Task brief
Below is a listing; restate from it, character for character, the lines beginning at the line holding "(16, 0xFF00, 0x2000)" and ending at the line holding "theorem fNext : Statement", both included.

Content starts

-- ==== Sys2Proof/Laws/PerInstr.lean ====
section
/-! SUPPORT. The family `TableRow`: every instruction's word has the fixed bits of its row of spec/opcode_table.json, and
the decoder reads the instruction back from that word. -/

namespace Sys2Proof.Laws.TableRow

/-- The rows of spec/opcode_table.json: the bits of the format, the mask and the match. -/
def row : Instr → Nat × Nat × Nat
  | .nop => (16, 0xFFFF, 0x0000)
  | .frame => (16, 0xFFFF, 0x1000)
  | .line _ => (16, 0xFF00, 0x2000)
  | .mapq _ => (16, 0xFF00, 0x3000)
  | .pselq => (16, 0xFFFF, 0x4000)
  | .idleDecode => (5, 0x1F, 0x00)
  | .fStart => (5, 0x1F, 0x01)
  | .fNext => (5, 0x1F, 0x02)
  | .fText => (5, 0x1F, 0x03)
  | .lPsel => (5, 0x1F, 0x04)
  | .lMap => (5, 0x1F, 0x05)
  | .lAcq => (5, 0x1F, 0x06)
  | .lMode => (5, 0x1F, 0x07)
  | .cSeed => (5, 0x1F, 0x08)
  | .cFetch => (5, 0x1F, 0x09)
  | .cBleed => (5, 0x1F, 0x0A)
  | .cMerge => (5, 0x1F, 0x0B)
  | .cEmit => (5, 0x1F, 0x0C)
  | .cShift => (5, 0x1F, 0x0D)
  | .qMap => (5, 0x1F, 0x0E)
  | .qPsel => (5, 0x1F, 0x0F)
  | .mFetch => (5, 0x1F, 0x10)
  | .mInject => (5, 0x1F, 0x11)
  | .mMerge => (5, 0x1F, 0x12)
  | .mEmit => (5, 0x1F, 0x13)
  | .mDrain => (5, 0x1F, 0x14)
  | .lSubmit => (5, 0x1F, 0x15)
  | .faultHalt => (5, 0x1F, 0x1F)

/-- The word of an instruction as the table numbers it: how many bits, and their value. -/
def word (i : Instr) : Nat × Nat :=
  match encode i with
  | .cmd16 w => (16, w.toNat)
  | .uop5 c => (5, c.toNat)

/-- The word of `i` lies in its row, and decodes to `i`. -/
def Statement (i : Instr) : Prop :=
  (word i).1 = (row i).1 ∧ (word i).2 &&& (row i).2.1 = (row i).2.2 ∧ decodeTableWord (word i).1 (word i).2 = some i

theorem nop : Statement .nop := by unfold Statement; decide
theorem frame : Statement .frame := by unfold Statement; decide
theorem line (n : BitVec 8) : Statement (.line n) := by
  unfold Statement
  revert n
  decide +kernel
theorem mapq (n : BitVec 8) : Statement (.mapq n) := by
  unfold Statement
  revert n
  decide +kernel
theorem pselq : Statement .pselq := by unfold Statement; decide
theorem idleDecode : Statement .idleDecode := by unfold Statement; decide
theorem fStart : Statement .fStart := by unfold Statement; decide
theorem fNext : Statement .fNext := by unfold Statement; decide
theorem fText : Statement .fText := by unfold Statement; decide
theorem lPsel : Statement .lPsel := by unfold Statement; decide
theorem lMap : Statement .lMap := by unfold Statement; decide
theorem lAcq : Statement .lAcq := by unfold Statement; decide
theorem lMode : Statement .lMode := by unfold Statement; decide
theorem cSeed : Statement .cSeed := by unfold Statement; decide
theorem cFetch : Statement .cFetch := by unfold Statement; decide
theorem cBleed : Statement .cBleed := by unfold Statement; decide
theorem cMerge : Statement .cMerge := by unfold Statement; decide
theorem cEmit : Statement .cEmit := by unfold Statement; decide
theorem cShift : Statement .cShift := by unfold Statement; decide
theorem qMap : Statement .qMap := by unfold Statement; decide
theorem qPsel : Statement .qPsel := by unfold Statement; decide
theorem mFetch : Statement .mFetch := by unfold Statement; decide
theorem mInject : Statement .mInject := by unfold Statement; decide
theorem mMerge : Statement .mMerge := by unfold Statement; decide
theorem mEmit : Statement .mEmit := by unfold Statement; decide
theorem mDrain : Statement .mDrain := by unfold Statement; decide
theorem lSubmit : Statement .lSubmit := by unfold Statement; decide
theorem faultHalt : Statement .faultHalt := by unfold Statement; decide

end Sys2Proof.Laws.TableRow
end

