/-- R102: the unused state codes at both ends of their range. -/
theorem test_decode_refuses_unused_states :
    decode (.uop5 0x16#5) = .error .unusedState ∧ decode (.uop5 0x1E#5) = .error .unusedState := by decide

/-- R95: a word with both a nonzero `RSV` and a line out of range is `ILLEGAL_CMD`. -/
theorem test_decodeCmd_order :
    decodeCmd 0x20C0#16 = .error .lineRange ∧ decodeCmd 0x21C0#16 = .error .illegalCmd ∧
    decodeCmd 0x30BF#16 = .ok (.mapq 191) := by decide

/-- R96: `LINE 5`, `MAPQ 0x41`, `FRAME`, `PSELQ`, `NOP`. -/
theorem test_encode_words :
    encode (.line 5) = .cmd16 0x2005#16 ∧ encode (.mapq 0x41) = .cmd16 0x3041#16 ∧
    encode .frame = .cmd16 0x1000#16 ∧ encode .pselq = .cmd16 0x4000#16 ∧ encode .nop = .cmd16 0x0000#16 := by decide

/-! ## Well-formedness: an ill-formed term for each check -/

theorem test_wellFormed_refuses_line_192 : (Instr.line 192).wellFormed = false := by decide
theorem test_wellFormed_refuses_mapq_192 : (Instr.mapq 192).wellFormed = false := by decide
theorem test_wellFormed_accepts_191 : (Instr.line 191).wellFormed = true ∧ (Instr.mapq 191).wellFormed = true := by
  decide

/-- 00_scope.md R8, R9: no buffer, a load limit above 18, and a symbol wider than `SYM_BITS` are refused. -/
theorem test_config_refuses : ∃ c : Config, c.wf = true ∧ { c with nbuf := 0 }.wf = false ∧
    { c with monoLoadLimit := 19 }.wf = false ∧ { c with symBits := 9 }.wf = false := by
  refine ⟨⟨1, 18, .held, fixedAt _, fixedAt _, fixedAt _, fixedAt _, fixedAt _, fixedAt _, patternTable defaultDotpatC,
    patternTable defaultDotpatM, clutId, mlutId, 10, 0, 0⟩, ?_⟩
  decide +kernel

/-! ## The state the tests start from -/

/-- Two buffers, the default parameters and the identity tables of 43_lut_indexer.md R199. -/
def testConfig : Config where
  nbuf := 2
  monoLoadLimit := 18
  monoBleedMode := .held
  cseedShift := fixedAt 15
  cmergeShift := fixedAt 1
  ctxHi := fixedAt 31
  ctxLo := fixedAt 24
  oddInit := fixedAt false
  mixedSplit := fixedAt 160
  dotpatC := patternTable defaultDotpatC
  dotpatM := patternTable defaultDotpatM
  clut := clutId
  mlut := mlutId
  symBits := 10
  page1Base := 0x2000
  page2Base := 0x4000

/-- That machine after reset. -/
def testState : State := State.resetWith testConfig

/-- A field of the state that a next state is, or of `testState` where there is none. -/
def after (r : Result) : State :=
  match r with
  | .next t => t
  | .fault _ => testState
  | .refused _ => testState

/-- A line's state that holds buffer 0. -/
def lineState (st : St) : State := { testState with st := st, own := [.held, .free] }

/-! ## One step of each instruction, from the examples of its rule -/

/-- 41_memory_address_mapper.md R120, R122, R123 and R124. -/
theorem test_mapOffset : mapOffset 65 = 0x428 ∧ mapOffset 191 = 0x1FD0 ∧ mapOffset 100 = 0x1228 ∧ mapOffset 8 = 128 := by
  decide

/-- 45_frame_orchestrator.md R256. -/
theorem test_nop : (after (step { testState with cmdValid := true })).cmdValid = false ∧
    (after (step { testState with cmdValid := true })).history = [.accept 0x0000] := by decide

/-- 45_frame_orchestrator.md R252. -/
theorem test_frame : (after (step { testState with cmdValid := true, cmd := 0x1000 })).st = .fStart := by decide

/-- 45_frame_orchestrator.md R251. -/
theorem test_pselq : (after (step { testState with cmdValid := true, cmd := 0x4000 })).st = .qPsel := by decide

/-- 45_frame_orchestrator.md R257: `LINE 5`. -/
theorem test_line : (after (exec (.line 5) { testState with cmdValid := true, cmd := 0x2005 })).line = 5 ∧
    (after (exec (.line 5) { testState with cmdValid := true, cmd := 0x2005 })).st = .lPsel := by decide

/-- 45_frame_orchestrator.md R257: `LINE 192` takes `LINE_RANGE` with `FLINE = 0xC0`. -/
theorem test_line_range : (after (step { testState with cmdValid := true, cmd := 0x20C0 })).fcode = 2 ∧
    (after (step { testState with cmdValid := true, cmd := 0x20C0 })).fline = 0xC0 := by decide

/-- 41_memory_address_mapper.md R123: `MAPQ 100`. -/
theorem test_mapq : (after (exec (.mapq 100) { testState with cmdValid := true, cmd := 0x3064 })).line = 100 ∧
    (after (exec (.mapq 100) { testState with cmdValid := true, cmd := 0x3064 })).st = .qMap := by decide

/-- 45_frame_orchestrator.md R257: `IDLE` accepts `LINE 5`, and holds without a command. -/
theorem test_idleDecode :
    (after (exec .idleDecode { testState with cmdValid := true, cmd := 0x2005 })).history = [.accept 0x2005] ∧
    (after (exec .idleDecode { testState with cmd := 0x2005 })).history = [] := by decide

Content ends

Your response
  | .line _ => (16, 0xFF00, 0x2000)
  | .mapq _ => (16, 0xFF00, 0x3000)
  | .pselq => (16, 0xFFFF, 0x4000)
  | .idleDecode => (5, 0x1F, 0x00)
  | .fStart => (5, 0x1F, 0x01)
  | .fNext => (5, 0x1F, 0x02)
  | .fText => (5, 0x1F, 0x03)
  | .lPsel => (5, 0x1F, 0x04)
  | .lMap => (5, 0x1F, 0x05)
  | .lAcq => (5, 0x1F, 0x06)
  | .lMode => (5, 0x1F, 0x07)
  | .cSeed => (5, 0x1F, 0x08)
  | .cFetch => (5, 0x1F, 0x09)
  | .cBleed => (5, 0x1F, 0x0A)
  | .cMerge => (5, 0x1F, 0x0B)
  | .cEmit => (5, 0x1F, 0x0C)
  | .cShift => (5, 0x1F, 0x0D)
  | .qMap => (5, 0x1F, 0x0E)
  | .qPsel => (5, 0x1F, 0x0F)
  | .mFetch => (5, 0x1F, 0x10)
  | .mInject => (5, 0x1F, 0x11)
  | .mMerge => (5, 0x1F, 0x12)
  | .mEmit => (5, 0x1F, 0x13)
  | .mDrain => (5, 0x1F, 0x14)
  | .lSubmit => (5, 0x1F, 0x15)
  | .faultHalt => (5, 0x1F, 0x1F)

/-- The word of an instruction as the table numbers it: how many bits, and their value. -/
def word (i : Instr) : Nat × Nat :=
  match encode i with
  | .cmd16 w => (16, w.toNat)
  | .uop5 c => (5, c.toNat)

/-- The word of `i` lies in its row, and decodes to `i`. -/
def Statement (i : Instr) : Prop :=
  (word i).1 = (row i).1 ∧ (word i).2 &&& (row i).2.1 = (row i).2.2 ∧ decodeTableWord (word i).1 (word i).2 = some i

theorem nop : Statement .nop := by unfold Statement; decide
theorem frame : Statement .frame := by unfold Statement; decide
theorem line (n : BitVec 8) : Statement (.line n) := by
  unfold Statement
  revert n
  decide +kernel
theorem mapq (n : BitVec 8) : Statement (.mapq n) := by
  unfold Statement
  revert n
  decide +kernel
theorem pselq : Statement .pselq := by unfold Statement; decide
theorem idleDecode : Statement .idleDecode := by unfold Statement; decide
theorem fStart : Statement .fStart := by unfold Statement; decide
theorem fNext : Statement .fNext := by unfold Statement; decide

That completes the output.